I am in recovery from years and years of damage resulting from a life filled with self doubt and insecurity. There seems to be no end to the lies that fill my heart and mind all day long. Starting when I wake up and not ending until I fall asleep, the thoughts attack. For years I have listened to the lies, I have learned to ignore them at times, but what I need to learn is how to shut them down. When the lies come, I have to be ready with the Word of God. When the voice whispers, "You'll never be as pretty as _____." I have to shut the voice down with Psalm 139:14: "I praise you because I am fearfully and wonderfully made." When the voice tells me, "You aren't worth her friendship" or "Your husband could do so much better, why does he stay with you." I HAVE to shut the voice down. Those thoughts are toxic and I have been suffering with the results of toxic thoughts for far too long. How many friendships have I failed to pursue because I was convinced I wasn't good enough to associate with someone? How many relationships have I rendered useless because of my debilitating insecurity. How many times have I told God that his most prized possession was worthless, trash, junk...not good for anything? Who am I to tell the creator of the universe that something he made was a mistake? How the Lord has put up with me for the past 32 years is only a testament to His unending, never-failing love.
My 28 thanks:
1. God's love never fails, never gives up, never runs out on me.
2. I have been told by several people they can tell I have lost weight.
3. Zachary did great at the dentist! No cavities!
4. Madelyn has enjoyed her first week of dance classes.
5. Orange Leaf is a fun occasional treat.
6. Matt flew to San Antonio on a business trip. He made it there and home again safely.
7. He and his coworker unknowingly avoided the interstate where a horrific wreck had occurred. They could have been stuck in traffic for hours and would have missed their meeting, but didn't.
8. Zachary asked if he could brush his teeth "just for fun".
9. My kids have wonderful teachers this year!
10. Zachary asked to go to the library.
11. The library was super quiet, so I was able to read and focus.
12. I have the mind of Christ, therefore, I can recognize when the thoughts creeping around in my head are Godly or lies from the devil.
13. I have found favor throughout my pre-dental school journey.
14. I may be just a "normal" person, but my words can still be used to bless others.
15. I am an overcomer.
16. I can and will overcome my battle with insecurity--one thought at a time.

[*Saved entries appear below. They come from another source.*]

/-- What the overflow event makes of a compared period that goes on: of the compare event only the load of `CC_B` is
left (R254, R255, R315). -/
theorem overflowed_of_compared {s u : State} {n : Int} (hwf : s.cfg.WellFormed) (hen : s.ch.tmrEn = true)
    (hu : DeliveredFrom s.compared u) (hn : s.tx.bitIndex + 1 = n) (hlo : -1 ≤ n) (hhi : n ≤ 64) :
    u.overflowed.cfg = s.cfg ∧ u.overflowed.tx = overflowTx n s.tx ∧
    u.overflowed.ch = latch (overflowLoads s.cfg n s.tx { s.ch with ccB := (compareLoad s.cfg s.tx s.ch).ccB }) ∧
    u.overflowed.now = s.periodStart + s.ch.per.toNat ∧ u.overflowed.periodStart = s.periodStart + s.ch.per.toNat := by
  obtain ⟨rx, es, r, rfl⟩ := hu
  have h := overflowed_of_running (s := { s.compared with rx := rx, edges := es, response := r }) hwf hn hlo hhi hen
  rw [h]
  exact ⟨rfl, rfl, rfl, rfl, rfl⟩

/-! ### The data periods -/

theorem toNat_ofNat_of_fits {c : Config} {us : Nat} (hfit : c.TimesFit) (h : us < 2 ^ c.tmrW) :
    (BitVec.ofNat 16 us).toNat = us := by
  rw [← timerWord_of_fits h, timerWord_toNat h hfit.1]

/-- The ON-duration of a data bit is its parameter's value (R250 (a)). -/
theorem dataOn_toNat {c : Config} (hwf : c.WellFormed) (f : Frame) (k : Nat) :
    (dataOn c f k).toNat = if frameBit f k = 1 then c.data1On else c.data0On := by
  have hfit := timesFit_of_wellFormed hwf
  have ⟨_, _, _, _, h0, h1, _⟩ := hfit
  unfold dataOn
  split
  · exact toNat_ofNat_of_fits hfit h1
  · exact toNat_ofNat_of_fits hfit h0

/-- A data bit's ON-duration lies strictly inside the data period (R250 (a)). -/
theorem dataOn_inside {c : Config} (hwf : c.WellFormed) (f : Frame) (k : Nat) :
    0 < (dataOn c f k).toNat ∧ (dataOn c f k).toNat < (BitVec.ofNat 16 c.dataPer).toNat := by
  have ⟨⟨_, h0, ⟨h1pos, h1, hper⟩, _⟩, _⟩ := hwf
  rw [dataOn_toNat hwf, toNat_ofNat_of_fits (timesFit_of_wellFormed hwf) hper]
  split
  · exact ⟨h1pos, h1⟩
  · exact h0

/-- The tail's ON-duration lies strictly inside the tail period (R250 (a)). -/
theorem tailOn_inside {c : Config} (hwf : c.WellFormed) :
    0 < (BitVec.ofNat 16 c.tailOn).toNat ∧ (BitVec.ofNat 16 c.tailOn).toNat < (BitVec.ofNat 16 c.tailPer).toNat := by
  have hfit := timesFit_of_wellFormed hwf
  have ⟨⟨_, _, _, hpos, hlt, hper⟩, _⟩ := hwf
  rw [toNat_ofNat_of_fits hfit hper, toNat_ofNat_of_fits hfit (hlt.trans hper)]
  exact ⟨hpos, hlt⟩

/-- An inverted period whose ON-duration is not 0 begins with a low line (R314). -/
theorem waveLevel_zero_of_inverted {per cc : Micros} (h : 0 < cc.toNat) : waveLevel per cc true 0 = false := by
  rw [waveLevel_zero, decide_eq_true h]
  rfl

theorem compareDue_of_atDataPeriod {k : Nat} {s : State} (hwf : s.cfg.WellFormed) (h : AtDataPeriod k s) :
    compareDue s.ch = true := by
  obtain ⟨-, -, -, hen, hcmp, hdone, hper, hcc, -⟩ := h
  refine (compareDue_eq_true_iff _).2 ⟨hen, hcmp, ?_, hdone⟩
  rw [hper, hcc]
  exact (dataOn_inside hwf _ _).2

theorem compareDue_of_atTailPeriod {s : State} (hwf : s.cfg.WellFormed) (h : AtTailPeriod s) :
    compareDue s.ch = true := by
  obtain ⟨-, -, -, hen, hcmp, hdone, hper, hcc, -⟩ := h
  refine (compareDue_eq_true_iff _).2 ⟨hen, hcmp, ?_, hdone⟩
  rw [hper, hcc]
  exact (tailOn_inside hwf).2

/-- An overflow event that brings the index to `j` with bit `j`'s ON-duration loaded begins data period `j` (R254,
R257): from the marker period with the polarity not yet inverted, else with the data period's loads standing. -/
theorem atDataPeriod_overflowed {u : State} {j : Nat} (hwf : u.cfg.WellFormed) (hj : j < 64)
    (hstate : u.tx.state = UnitState.run.code) (hidx : u.tx.bitIndex + 1 = j) (hen : u.ch.tmrEn = true)
    (hcmp : u.ch.cmpEn = true) (hcc : u.ch.ccB = dataOn u.cfg u.tx.frame j)
    (hloads : (j = 0 ∧ u.tx.invert = false) ∨
      (0 < j ∧ u.tx.invert = true ∧ u.ch.perB = BitVec.ofNat 16 u.cfg.dataPer ∧ u.ch.invB = true)) :
    AtDataPeriod j u.overflowed ∧ u.overflowed.ch.tmrOut = false := by
  obtain ⟨-, -, -, hper, -⟩ := timesFit_of_wellFormed hwf
  have h65 : (j : Int) ≠ 65 := by omega
  have hloaded : overflowTx j u.tx = { u.tx with bitIndex := j, invert := true } ∧
      overflowLoads u.cfg j u.tx u.ch = { u.ch with perB := BitVec.ofNat 16 u.cfg.dataPer, invB := true } := by
    rcases hloads with ⟨rfl, hinv⟩ | ⟨hpos, hinv, hperB, hinvB⟩
    · simp [overflowTx, overflowLoads, hinv, timerWord_of_fits hper]
    · have h0 : j ≠ 0 := by omega
      have h1 : (j : Int) ≠ -1 := by omega
      have h64 : (j : Int) ≠ 64 := by omega
      simp [overflowTx, overflowLoads, hinv, hperB, hinvB, h0, h1, h64, h65]
  obtain ⟨htx, hch⟩ := hloaded
  rw [overflowed_of_running hwf hidx (by omega) (by omega) hen, htx, hch]
  refine ⟨⟨hstate, rfl, rfl, hen, hcmp, rfl, rfl, hcc, rfl, rfl, rfl, rfl⟩, ?_⟩
  refine waveLevel_zero_of_inverted ?_
  change 0 < u.ch.ccB.toNat
  rw [hcc]
  exact (dataOn_inside hwf _ _).1

section DataPeriod

variable {k : Nat} {s u : State} (hwf : s.cfg.WellFormed) (h : AtDataPeriod k s) (hu : DeliveredFrom s.compared u)
include hwf h hu

/-- Data period `k < 63` leads to data period `k + 1` (R257). -/
theorem atDataPeriod_succ (hk : k < 63) : AtDataPeriod (k + 1) u.overflowed ∧ u.overflowed.ch.tmrOut = false := by
  obtain ⟨hstate, hidx, hinv, hen, hcmp, -, -, -, -, hperB, hinvB, -⟩ := h
  obtain ⟨rx, es, r, rfl⟩ := hu
  have hidx' : s.tx.bitIndex + 1 = (k + 1 : Nat) := by rw [hidx]; rfl
  refine atDataPeriod_overflowed hwf (by omega) hstate hidx' hen hcmp ?_ (.inr ⟨by omega, hinv, hperB, hinvB⟩)
  have hload := compareLoad_ccB_of_dataBits (frameShape_of_wellFormed hwf).1 (timesFit_of_wellFormed hwf) hidx' s.ch
  rw [if_neg (by omega), if_pos (by omega), Int.toNat_natCast] at hload
  exact hload

/-- Data period 63 leads to the tail period (R257). -/
theorem atTailPeriod_of_last (hk : k = 63) : AtTailPeriod u.overflowed ∧ u.overflowed.ch.tmrOut = false := by
  subst hk
  obtain ⟨hstate, hidx, hinv, hen, hcmp, -, -, -, -, -, hinvB, -⟩ := h
  have hidx' : s.tx.bitIndex + 1 = 64 := by rw [hidx]; rfl
  have hload : (compareLoad s.cfg s.tx s.ch).ccB = BitVec.ofNat 16 s.cfg.tailOn :=
    compareLoad_ccB_of_dataBits (frameShape_of_wellFormed hwf).1 (timesFit_of_wellFormed hwf) hidx' s.ch
  obtain ⟨hcfg, htx, hch, hnow, hstart⟩ := overflowed_of_compared hwf hen hu hidx' (by decide) (by decide)
  obtain ⟨-, -, -, -, -, -, hper, -⟩ := timesFit_of_wellFormed hwf
  rw [AtTailPeriod, hcfg, htx, hch, hnow, hstart, hload]
  refine ⟨⟨hstate, rfl, hinv, hen, hcmp, rfl, timerWord_of_fits hper, rfl, hinvB, rfl⟩, ?_⟩
  change waveLevel _ (BitVec.ofNat 16 s.cfg.tailOn) s.ch.invB 0 = false
  rw [hinvB]
  exact waveLevel_zero_of_inverted (tailOn_inside hwf).1

/-- A data period lasts `DATA_PER`, and keeps the frame (R257). -/
theorem overflowed_of_dataPeriod (hk : k < 64) :
    u.overflowed.tx.frame = s.tx.frame ∧ u.overflowed.now = s.now + s.cfg.dataPer := by
  obtain ⟨-, hidx, -, hen, -, -, hper, -, -, -, -, hstart⟩ := h
  have hidx' : s.tx.bitIndex + 1 = (k + 1 : Nat) := by rw [hidx]; rfl
  obtain ⟨-, htx, -, hnow, -⟩ := overflowed_of_compared hwf hen hu hidx' (by omega) (by omega)
  have hfit := timesFit_of_wellFormed hwf
  have ⟨_, _, _, hdper, _⟩ := hfit
  rw [htx, hnow, hstart, hper, toNat_ofNat_of_fits hfit hdper]
  exact ⟨rfl, rfl⟩

end DataPeriod

/-- The tail period lasts `TAIL_PER` and leads to STOP, with the channel stopped and the line low (R257). -/
theorem overflowed_of_tailPeriod {s u : State} (hwf : s.cfg.WellFormed) (h : AtTailPeriod s)
    (hu : DeliveredFrom s.compared u) :
    u.overflowed.tx = { s.tx with bitIndex := 65, state := UnitState.stop.code } ∧ u.overflowed.ch.tmrEn = false ∧
    u.overflowed.ch.tmrOut = false ∧ u.overflowed.now = s.now + s.cfg.tailPer := by
  obtain ⟨-, hidx, -, -, -, -, hper, -, -, hnow⟩ := h
  obtain ⟨rx, es, r, rfl⟩ := hu
  have h := overflowed_of_tail (s := { s.compared with rx := rx, edges := es, response := r }) hwf hidx
  rw [h]
  have hfit := timesFit_of_wellFormed hwf
  have ⟨_, _, _, _, _, _, htper, _⟩ := hfit
  refine ⟨rfl, rfl, rfl, ?_⟩
  change s.periodStart + s.ch.per.toNat = _
  rw [hnow, hper, toNat_ofNat_of_fits hfit htper]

17. The Lord is my refuge and strength; a very present help in times of trouble.
18. I was taught from a young age to hide God's Word in my heart.
19. Madelyn is ROCKING 3rd grade Stars.
20. Madelyn is driven and always does her best.
21. Zachary has been asking for a Bible.
22. He wants to learn to read so he can read his Bible.
23. I have an amazing new mattress!
24. No more back pain!
25. Now that school has started, I have a little time to fit in dental observations and workouts at the Y.
26. Because of the new mattress and the workouts, I have been sleeping much better.
27. I get to apply to dental hygiene school in January! It is so close!
28. You are both judged and influenced by the company you keep. I want to keep good company. I want to be good company.